Exercise brief —
Wherever the string "lies" turns up in the data, copy the whole line.

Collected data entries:
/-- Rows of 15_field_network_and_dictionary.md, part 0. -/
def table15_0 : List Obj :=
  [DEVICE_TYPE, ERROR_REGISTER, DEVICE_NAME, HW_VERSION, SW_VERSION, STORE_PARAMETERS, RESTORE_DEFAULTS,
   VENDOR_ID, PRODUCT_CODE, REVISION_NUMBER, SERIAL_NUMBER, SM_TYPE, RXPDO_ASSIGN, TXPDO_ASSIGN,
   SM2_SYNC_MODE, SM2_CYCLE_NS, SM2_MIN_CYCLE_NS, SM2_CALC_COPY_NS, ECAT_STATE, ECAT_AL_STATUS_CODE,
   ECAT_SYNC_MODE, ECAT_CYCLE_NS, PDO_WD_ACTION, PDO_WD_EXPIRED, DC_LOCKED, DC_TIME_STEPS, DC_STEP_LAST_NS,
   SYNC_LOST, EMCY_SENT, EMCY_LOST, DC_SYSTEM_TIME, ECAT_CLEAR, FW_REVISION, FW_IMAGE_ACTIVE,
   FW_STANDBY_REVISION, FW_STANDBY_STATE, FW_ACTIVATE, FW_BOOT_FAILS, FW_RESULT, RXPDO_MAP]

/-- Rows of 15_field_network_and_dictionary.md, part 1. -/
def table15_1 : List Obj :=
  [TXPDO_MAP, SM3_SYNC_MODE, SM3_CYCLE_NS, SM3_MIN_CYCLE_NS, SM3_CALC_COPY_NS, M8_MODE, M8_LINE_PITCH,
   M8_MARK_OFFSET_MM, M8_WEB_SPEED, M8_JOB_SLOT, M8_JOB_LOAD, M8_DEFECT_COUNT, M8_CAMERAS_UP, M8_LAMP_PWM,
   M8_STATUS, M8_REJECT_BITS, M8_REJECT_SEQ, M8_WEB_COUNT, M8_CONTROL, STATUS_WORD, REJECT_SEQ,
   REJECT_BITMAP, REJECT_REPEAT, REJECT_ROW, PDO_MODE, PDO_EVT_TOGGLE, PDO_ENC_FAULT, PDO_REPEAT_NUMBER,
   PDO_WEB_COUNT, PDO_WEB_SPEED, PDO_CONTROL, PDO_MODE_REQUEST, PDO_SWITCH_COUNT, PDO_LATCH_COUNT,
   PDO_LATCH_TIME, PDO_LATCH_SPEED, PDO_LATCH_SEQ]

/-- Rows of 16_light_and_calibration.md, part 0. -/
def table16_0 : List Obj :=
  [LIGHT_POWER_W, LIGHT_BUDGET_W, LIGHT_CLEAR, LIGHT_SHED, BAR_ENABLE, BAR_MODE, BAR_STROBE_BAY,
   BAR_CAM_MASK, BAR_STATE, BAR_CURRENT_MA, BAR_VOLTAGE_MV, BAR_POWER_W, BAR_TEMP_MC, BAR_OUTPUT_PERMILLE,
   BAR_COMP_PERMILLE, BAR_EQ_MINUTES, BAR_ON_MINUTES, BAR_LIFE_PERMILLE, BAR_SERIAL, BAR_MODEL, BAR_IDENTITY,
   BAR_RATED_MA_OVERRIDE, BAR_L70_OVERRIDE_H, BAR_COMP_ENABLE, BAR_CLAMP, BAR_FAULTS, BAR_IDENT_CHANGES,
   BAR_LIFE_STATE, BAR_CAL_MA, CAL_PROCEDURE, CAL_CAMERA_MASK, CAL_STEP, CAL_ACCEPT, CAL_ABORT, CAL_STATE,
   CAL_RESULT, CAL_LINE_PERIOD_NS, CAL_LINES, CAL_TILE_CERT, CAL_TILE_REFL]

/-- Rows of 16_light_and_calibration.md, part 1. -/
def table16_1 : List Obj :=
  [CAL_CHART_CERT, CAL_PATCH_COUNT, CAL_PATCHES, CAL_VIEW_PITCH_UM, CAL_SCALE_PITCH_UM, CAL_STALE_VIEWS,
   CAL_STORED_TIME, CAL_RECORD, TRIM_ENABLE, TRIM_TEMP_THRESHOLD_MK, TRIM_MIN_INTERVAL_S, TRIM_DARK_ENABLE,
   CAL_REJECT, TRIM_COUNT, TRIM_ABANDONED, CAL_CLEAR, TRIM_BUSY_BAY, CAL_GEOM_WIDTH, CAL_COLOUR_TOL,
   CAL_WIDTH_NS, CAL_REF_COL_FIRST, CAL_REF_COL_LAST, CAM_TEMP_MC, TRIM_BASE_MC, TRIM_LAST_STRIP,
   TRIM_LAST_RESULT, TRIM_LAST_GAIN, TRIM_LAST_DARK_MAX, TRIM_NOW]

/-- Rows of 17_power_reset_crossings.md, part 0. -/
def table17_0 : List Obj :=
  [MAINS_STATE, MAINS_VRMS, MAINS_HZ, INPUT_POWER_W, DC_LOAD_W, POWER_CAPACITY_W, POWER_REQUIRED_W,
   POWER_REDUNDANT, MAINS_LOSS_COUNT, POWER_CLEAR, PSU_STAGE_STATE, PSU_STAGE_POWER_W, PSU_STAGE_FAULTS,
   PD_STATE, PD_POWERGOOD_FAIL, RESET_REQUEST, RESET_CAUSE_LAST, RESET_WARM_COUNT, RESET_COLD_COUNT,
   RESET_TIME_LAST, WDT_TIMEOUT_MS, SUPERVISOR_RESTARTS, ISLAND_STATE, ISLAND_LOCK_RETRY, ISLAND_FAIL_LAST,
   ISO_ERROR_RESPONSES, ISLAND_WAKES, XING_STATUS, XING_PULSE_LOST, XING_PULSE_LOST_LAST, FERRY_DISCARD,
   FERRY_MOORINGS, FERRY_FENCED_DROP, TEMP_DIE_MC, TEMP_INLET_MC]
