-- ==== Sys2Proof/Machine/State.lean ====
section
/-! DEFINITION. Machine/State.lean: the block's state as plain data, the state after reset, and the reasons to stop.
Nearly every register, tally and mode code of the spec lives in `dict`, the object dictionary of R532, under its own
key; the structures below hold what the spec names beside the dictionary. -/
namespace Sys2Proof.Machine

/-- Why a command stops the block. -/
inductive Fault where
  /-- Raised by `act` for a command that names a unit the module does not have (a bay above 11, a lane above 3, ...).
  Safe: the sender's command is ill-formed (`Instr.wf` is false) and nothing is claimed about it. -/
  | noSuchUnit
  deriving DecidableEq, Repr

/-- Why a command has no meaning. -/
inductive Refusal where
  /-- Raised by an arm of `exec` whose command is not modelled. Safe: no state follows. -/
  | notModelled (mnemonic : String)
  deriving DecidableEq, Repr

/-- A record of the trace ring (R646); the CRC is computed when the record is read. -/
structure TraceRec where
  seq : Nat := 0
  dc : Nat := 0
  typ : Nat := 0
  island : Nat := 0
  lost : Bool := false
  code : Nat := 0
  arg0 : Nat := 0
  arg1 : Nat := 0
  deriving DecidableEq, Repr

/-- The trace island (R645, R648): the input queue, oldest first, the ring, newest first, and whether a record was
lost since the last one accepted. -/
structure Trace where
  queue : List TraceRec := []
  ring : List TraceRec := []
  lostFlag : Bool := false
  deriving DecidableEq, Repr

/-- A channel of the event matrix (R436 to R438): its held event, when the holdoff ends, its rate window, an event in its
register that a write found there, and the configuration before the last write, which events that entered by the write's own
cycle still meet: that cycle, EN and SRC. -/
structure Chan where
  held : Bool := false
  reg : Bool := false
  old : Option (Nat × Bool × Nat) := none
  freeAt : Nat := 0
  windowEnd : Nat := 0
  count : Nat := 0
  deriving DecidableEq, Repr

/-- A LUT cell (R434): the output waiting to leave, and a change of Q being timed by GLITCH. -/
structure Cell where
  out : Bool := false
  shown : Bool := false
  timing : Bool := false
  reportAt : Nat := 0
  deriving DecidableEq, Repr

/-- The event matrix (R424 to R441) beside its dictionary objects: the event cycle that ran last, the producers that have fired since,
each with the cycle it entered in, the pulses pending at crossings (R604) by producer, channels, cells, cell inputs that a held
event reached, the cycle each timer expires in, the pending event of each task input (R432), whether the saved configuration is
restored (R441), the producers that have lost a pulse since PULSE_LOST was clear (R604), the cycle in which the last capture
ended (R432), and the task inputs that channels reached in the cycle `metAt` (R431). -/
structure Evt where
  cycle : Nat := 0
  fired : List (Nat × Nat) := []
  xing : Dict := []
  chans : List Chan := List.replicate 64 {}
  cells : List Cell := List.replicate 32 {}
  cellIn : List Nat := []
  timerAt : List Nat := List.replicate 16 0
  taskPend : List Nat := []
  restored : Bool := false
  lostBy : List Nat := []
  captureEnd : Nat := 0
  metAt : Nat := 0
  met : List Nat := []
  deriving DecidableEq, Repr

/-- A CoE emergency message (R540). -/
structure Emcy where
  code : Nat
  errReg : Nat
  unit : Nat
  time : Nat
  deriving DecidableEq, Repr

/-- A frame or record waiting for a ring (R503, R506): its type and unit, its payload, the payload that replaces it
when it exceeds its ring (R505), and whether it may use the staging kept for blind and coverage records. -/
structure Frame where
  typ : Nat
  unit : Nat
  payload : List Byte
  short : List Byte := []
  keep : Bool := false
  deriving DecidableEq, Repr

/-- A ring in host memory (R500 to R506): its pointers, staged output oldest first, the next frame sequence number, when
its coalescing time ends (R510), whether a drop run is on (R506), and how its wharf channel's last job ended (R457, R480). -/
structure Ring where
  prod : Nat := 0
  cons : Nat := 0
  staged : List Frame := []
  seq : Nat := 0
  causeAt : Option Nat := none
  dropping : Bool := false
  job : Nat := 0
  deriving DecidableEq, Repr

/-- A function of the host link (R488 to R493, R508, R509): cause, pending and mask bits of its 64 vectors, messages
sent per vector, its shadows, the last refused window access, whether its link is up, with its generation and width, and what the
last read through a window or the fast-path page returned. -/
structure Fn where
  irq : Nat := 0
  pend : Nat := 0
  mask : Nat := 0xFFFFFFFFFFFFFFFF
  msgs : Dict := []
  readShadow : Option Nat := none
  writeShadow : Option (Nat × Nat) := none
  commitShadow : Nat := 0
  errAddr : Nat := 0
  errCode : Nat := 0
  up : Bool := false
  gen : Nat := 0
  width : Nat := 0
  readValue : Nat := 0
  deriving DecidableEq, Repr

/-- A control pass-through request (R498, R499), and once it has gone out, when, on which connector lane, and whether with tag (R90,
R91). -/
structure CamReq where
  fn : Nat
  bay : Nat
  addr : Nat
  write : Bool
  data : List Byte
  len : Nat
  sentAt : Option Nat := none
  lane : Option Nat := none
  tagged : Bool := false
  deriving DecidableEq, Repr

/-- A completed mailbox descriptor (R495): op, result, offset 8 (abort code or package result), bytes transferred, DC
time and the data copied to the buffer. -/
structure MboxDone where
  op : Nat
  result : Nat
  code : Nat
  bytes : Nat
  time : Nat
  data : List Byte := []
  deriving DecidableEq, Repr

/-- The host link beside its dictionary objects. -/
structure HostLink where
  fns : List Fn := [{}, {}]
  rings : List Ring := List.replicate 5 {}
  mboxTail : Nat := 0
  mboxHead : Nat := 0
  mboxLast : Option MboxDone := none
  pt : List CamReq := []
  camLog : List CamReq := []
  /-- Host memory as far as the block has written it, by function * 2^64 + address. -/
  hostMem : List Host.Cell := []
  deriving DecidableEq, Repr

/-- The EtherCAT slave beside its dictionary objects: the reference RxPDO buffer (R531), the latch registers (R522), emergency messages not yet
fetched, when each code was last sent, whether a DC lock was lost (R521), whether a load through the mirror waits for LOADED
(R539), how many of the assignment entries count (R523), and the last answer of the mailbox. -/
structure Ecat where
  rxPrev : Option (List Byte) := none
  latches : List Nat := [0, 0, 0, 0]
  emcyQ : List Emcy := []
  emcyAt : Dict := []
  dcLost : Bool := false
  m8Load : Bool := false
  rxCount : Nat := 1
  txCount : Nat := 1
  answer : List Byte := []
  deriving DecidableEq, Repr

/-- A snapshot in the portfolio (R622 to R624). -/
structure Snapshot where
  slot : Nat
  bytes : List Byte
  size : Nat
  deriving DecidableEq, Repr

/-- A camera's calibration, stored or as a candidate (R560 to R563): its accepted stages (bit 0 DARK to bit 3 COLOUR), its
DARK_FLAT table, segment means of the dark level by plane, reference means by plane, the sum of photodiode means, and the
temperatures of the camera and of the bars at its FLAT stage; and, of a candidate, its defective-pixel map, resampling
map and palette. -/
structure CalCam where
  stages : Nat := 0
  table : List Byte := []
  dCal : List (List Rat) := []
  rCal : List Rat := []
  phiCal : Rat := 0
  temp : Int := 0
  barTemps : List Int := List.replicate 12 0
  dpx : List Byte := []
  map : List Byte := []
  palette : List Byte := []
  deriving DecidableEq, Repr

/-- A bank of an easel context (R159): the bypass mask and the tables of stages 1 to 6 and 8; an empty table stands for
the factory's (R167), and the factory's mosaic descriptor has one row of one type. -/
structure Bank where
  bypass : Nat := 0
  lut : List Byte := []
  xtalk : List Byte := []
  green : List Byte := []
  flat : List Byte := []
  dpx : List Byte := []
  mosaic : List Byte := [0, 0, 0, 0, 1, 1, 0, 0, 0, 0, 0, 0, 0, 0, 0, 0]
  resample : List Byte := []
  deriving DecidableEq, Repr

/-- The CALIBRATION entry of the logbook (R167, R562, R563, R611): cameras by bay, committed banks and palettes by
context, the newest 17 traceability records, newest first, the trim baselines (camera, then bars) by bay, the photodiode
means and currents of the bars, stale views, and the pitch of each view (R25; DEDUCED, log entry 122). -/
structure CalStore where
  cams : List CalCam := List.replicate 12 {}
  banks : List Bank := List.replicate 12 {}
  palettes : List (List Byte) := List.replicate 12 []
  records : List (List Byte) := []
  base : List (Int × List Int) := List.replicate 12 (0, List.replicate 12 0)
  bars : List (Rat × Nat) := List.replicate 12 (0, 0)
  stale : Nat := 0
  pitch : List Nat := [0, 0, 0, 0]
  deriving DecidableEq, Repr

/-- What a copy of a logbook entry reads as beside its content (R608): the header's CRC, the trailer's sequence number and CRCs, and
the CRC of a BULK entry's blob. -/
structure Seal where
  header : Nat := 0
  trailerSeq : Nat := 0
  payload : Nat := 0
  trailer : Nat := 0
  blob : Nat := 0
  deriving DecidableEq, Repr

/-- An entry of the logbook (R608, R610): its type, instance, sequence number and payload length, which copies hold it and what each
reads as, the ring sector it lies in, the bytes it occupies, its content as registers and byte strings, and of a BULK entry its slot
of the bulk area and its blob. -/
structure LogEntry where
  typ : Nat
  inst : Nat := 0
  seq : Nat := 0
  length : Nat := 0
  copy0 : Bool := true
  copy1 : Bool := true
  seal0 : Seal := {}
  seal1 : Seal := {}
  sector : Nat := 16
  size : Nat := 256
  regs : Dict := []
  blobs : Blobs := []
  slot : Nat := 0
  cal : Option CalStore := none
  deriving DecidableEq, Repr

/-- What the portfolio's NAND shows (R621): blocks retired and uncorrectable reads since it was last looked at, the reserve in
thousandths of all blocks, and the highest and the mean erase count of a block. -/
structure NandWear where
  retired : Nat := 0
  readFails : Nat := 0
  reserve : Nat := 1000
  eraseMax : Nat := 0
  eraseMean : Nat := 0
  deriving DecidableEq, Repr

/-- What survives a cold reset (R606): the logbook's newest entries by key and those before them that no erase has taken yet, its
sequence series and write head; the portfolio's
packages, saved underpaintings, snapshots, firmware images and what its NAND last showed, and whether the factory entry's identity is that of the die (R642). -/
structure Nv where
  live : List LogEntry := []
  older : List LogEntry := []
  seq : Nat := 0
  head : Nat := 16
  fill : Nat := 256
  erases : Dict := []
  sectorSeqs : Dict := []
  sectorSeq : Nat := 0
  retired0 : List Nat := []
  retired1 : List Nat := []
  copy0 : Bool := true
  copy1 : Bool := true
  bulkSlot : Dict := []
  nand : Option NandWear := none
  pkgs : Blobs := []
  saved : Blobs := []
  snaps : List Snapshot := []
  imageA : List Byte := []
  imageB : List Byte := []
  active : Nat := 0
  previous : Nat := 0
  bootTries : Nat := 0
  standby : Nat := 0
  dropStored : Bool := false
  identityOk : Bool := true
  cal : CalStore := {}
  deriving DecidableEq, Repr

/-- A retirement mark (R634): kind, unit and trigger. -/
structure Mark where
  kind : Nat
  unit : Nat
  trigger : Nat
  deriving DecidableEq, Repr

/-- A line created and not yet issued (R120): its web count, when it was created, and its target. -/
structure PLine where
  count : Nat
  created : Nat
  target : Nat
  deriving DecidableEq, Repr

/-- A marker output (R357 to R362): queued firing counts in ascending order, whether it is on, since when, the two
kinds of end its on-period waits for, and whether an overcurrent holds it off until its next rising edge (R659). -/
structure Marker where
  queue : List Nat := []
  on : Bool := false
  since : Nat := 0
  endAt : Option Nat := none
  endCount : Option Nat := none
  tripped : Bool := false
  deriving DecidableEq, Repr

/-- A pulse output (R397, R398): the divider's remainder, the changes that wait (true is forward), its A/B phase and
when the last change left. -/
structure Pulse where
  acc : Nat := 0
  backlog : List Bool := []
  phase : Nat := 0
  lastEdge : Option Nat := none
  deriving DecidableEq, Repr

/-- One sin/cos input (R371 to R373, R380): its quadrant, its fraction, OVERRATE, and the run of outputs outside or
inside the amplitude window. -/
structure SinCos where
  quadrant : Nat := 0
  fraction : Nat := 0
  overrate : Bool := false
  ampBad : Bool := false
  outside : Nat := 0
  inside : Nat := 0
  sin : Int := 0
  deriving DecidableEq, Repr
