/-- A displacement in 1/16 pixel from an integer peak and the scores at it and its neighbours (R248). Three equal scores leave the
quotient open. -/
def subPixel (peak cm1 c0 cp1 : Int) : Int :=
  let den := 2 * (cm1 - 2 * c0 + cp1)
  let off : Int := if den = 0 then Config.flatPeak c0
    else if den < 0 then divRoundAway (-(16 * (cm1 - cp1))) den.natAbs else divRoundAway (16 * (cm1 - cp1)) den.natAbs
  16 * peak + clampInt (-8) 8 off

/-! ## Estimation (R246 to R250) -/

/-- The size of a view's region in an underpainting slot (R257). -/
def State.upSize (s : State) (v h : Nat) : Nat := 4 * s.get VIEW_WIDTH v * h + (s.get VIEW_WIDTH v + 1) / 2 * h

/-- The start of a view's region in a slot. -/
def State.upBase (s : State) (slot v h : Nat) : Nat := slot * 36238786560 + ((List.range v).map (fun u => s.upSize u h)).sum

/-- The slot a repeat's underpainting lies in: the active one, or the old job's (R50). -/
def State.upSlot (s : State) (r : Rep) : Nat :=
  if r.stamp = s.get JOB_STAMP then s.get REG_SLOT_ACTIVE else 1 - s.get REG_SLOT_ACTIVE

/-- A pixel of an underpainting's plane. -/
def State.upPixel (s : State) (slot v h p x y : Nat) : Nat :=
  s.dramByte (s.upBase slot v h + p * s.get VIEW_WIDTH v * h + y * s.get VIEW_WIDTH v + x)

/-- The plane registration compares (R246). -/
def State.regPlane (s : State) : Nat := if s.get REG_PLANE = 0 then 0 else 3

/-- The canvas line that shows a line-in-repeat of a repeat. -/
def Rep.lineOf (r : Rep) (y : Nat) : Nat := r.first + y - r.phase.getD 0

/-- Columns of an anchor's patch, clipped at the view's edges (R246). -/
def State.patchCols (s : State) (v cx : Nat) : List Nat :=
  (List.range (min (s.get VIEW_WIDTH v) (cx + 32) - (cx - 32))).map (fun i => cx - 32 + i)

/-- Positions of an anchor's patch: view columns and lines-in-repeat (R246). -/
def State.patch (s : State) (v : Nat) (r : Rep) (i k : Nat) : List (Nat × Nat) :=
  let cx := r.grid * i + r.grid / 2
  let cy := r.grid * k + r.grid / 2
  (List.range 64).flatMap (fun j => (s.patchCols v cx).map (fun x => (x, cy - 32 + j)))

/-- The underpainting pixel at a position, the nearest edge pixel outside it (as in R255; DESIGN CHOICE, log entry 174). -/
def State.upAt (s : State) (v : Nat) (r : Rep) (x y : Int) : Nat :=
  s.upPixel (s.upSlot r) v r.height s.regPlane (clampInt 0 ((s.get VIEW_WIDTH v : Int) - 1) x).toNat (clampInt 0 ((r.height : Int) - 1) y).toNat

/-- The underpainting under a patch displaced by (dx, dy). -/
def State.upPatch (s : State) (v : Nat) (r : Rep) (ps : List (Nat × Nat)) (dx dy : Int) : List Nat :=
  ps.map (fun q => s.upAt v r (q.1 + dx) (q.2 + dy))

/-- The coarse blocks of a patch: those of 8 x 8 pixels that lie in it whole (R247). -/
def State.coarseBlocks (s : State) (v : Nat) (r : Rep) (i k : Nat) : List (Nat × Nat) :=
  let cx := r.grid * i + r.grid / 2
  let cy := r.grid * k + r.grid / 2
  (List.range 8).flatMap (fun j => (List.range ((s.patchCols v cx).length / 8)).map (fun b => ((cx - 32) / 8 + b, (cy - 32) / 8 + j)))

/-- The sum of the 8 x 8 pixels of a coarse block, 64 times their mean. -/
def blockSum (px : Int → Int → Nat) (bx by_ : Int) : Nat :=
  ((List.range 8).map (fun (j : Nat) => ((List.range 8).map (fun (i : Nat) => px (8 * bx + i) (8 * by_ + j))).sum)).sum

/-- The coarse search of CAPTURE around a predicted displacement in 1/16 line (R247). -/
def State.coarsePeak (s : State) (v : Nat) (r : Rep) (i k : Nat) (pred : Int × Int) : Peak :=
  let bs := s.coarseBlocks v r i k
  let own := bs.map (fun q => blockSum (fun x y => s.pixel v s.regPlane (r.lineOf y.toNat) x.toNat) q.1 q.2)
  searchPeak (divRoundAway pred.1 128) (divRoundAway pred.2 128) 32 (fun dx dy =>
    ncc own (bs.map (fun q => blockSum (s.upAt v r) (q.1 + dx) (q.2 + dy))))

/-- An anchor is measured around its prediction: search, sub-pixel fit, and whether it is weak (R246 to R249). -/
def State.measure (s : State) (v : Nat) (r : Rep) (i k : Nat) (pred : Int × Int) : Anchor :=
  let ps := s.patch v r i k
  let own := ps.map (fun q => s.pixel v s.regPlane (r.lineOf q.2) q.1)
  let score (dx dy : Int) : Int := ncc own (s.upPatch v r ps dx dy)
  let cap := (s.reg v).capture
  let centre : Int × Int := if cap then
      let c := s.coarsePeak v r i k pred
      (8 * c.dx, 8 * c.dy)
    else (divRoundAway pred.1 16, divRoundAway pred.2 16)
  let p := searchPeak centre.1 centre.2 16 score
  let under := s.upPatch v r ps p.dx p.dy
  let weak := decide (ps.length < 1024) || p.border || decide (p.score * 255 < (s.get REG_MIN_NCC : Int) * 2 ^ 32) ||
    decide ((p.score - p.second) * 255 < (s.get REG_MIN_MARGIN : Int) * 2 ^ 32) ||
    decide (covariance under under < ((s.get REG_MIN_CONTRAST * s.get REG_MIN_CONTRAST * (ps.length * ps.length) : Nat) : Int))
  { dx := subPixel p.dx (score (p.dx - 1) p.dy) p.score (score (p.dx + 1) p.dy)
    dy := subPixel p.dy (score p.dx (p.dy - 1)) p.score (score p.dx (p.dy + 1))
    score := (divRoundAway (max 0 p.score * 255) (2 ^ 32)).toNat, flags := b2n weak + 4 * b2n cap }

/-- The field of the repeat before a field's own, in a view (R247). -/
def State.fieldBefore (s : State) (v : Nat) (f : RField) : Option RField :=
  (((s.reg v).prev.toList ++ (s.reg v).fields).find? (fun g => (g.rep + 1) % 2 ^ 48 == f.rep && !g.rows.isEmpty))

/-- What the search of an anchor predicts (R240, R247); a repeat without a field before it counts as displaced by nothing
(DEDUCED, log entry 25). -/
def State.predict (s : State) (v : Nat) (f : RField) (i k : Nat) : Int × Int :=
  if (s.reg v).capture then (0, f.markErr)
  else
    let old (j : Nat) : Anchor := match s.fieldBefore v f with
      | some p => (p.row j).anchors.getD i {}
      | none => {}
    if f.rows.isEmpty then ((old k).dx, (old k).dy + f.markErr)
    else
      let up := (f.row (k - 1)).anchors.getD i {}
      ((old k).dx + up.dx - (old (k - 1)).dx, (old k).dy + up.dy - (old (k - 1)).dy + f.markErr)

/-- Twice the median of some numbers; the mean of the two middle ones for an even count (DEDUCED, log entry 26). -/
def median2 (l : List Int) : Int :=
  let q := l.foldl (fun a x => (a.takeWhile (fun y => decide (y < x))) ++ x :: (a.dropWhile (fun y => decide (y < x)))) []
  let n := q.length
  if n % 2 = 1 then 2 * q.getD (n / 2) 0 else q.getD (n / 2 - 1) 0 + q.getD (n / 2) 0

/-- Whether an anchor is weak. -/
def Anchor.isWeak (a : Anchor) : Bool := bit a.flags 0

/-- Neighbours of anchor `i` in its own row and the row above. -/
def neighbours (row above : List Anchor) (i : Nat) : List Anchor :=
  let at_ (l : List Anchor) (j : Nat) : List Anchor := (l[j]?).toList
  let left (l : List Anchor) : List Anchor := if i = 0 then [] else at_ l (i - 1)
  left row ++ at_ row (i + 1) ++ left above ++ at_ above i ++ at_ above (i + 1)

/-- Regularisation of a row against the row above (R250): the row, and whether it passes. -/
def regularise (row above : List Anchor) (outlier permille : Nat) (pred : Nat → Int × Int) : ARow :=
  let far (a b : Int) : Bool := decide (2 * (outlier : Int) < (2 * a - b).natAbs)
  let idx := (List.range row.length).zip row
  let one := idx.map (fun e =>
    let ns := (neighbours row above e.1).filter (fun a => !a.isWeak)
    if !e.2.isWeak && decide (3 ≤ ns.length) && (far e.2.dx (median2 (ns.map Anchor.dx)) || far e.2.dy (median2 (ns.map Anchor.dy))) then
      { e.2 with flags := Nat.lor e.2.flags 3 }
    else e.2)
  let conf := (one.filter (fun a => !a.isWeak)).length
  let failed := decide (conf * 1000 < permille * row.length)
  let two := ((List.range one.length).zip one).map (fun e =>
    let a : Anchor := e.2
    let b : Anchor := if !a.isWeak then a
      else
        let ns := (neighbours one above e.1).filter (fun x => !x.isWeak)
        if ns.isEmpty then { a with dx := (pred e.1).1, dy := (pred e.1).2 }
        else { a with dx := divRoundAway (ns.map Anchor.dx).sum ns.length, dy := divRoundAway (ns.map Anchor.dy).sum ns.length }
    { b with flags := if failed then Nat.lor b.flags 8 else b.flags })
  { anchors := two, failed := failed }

Answer to this exercise —
reads as, the ring sector it lies in, the bytes it occupies, its content as registers and byte strings, and of a BULK entry its slot
/-- The slot a repeat's underpainting lies in: the active one, or the old job's (R50). -/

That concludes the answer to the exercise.